-- ==== Sys2Proof/Machine/Core.lean ====
section
/-! DEFINITION. The machine as the host sees it. -/

def Sys2Proof.core : Host.Core :=
  { State := Sys2Proof.Machine.State
    Fault := Sys2Proof.Machine.Fault
    Refusal := Sys2Proof.Machine.Refusal
    step := Sys2Proof.Machine.step
    reset := Sys2Proof.Machine.State.reset }
end

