/-! ## Events of arrays, caches and tiles -/

/-- R93, R94, R230, R232, R245, R250, R256, R257, R261, R262, R265: an array's operations start and land in queue order; the test of a
drain is decided, counted and charged; a released array goes on; and a fill that PREF started comes.
Times that nothing promises come from the tape (log entry 2). That no stored bit changes by itself is log entry 27. -/
def Obligations.ArrayAndCacheEvents : Prop :=
  ∀ (s : State) (u n r : Nat) (va : Addr) (op : MOp) (rest : List MOp),
    let a := s.arrAt u
    let put := fun (y : State) (b : Arr) => y.updUnit u fun x => { x with arr := b }
    let frozen := (s.launchOn (clusterOf u)).any (·.st == .preempting) = true
    let awaits := ∃ x ∈ a.running, op.kind.awaits x.kind = true
    ((a.queue = [] ∨ frozen ∨ (a.queue = op :: rest ∧ awaits)) → exec (.mOpStart u) s = .next s)
    ∧ (a.queue = op :: rest → ¬ frozen → ¬ awaits → exec (.mOpStart u) s = .next (put s.drawn { a with
        queue := rest, running := a.running ++ [{ op with due := s.cycle + 2 + s.choices.headD 0 }] }))
    ∧ ((∀ x ∈ a.running, x.kind.isPlace = true) → exec (.mOpLand u) s = .next s)
    ∧ (a.running = op :: rest → op.kind.isPlace = false →
        (s.cycle < op.due → exec (.mOpLand u) s = .next s)
        ∧ (op.due ≤ s.cycle → exec (.mOpLand u) s = .next (put s ({ a with running := rest }.land op))))
    ∧ (a.deciding = none → gives (.drainVerdict u) s fun t => t.arrAt u = a ∧ t.mem = s.mem)
    ∧ (∀ ty sat, a.deciding = some (n, ty, sat) → n < 8 →
        (a.acc n).test ty sat = .bad → gives (.drainVerdict u) s fun t =>
          t.arrAt u = { a with
            verdicts := a.verdicts + 1
            deciding := none
            uncorrectable := some (n, ty, sat, ((a.acc n).failing ty sat).1, ((a.acc n).failing ty sat).2) })
    ∧ (∀ ty sat g sums located, a.deciding = some (n, ty, sat) → n < 8 → (a.acc n).test ty sat = .good g sums located →
        gives (.drainVerdict u) s fun t => (t.arrAt u).deciding = none
          ∧ ((t.arrAt u).acc n).verdict = some { ty, sat, rows := g.map fun row => row.map (keptRaw ty) }
          ∧ (∀ m, m ≠ n → (t.arrAt u).acc m = a.acc m) ∧ ((t.arrAt u).acc n).data = (a.acc n).data
          ∧ (t.arrAt u).verdicts = a.verdicts + 1
          ∧ (located = [] → (a.acc n).fixes ty sat located = [] → (t.arrAt u).cnt = a.cnt ∧ (t.arrAt u).retired = a.retired))
    ∧ (let b := (a.charge r)
       let p := (((List.range 132).filter fun q => !(a.retired.take a.applied).contains q)[r]?).getD r
       let old := a.verdicts - a.first.get 0 p
       let again := a.cnt.get 0 p ≠ 0 ∧ old.toNat < 2 ^ 20
       b.cnt.get 0 p = (if again then a.cnt.get 0 p + 1 else 1)
       ∧ (¬ again → b.first.get 0 p = a.verdicts)
       ∧ ((again → a.cnt.get 0 p ≠ 2) → b.retired = a.retired ∧ b.degraded = a.degraded)
       ∧ (again → a.cnt.get 0 p = 2 → p ∉ a.retired →
           (a.retired.length < 3 → b.retired = a.retired ++ [p]) ∧ (3 ≤ a.retired.length → b.retired = a.retired ∧ b.degraded = true)))
    ∧ (let stays := exec (.arrayRelease u) s = .next s
       let held := a.holder ≠ none ∨ a.evaluator ≠ none
       (held → stays)
       ∧ (a.evalWaiting = [] → a.waiting = [] → stays)
       ∧ (∀ e es, ¬ held → a.evalWaiting = e :: es → exec (.arrayRelease u) s = .next (put s
           (if s.evals.any (·.id == e) then { a with applied := a.retired.length, evaluator := some e, evalWaiting := es }
            else { a with evalWaiting := es })))
       ∧ (∀ key keys task, ¬ held → a.evalWaiting = [] → a.waiting = key :: keys → (s.ctxAt key).task = some task →
           exec (.arrayRelease u) s = .next (put s { a with applied := a.retired.length, holder := some task.uid })))
    ∧ (let x := s.unitAt u
       let sec := va.toNat / 128
       ((∀ f ∈ x.fills, f.1 ≠ va) → exec (.l1Fill u va) s = .next s)
       ∧ ∀ f c pg, x.fills.find? (·.1 == va) = some f → s.l1Unit u va.toNat = some c → s.pageOf (s.sessionOf u) (ad va.toNat) = some pg →
         let ok := pg.policy ≠ .uc ∧ s.verdict (s.unitParty u) {} [(va.toNat / 128 * 128, 128)] = .ok
         (f.2 = none → ¬ ok →
           exec (.l1Fill u va) s = .next (s.updUnit u fun x => { x with fills := dropFirst f x.fills }))
         ∧ (ok → (s.unitAt c).l1.find sec = none → victimOf (s.unitAt c).l1 (s.fusedL1 c) sec = none →
             gives (.l1Fill u va) s fun t => (t.unitAt u).fills = dropFirst f x.fills ∧ t.mem = s.mem
               ∧ (∃ l, (t.unitAt c).l1 = (s.unitAt c).l1.put sec l ∧ l.bytes = s.ownerRead u (s.sessionOf u) (ad (128 * sec)) 128
                   ∧ l.dirty = List.replicate 128 false ∧ l.policy = pg.policy ∧ l.readOnly = !pg.writable)
               ∧ ∀ key sb, f.2 = some (key, sb) → sb < 8 → (t.ctxAt key).sb.getD sb 0 = (s.ctxAt key).sb.getD sb 0 - 1))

☆ ☆ ☆ ☆

Reproducing the whole listing above is not the task. Copy exactly only the lines from the one with "let p := (((List.range" to the one with "p = a.verdicts)", both kept.

       let p := (((List.range 132).filter fun q => !(a.retired.take a.applied).contains q)[r]?).getD r
       let old := a.verdicts - a.first.get 0 p
       let again := a.cnt.get 0 p ≠ 0 ∧ old.toNat < 2 ^ 20
       b.cnt.get 0 p = (if again then a.cnt.get 0 p + 1 else 1)
       ∧ (¬ again → b.first.get 0 p = a.verdicts)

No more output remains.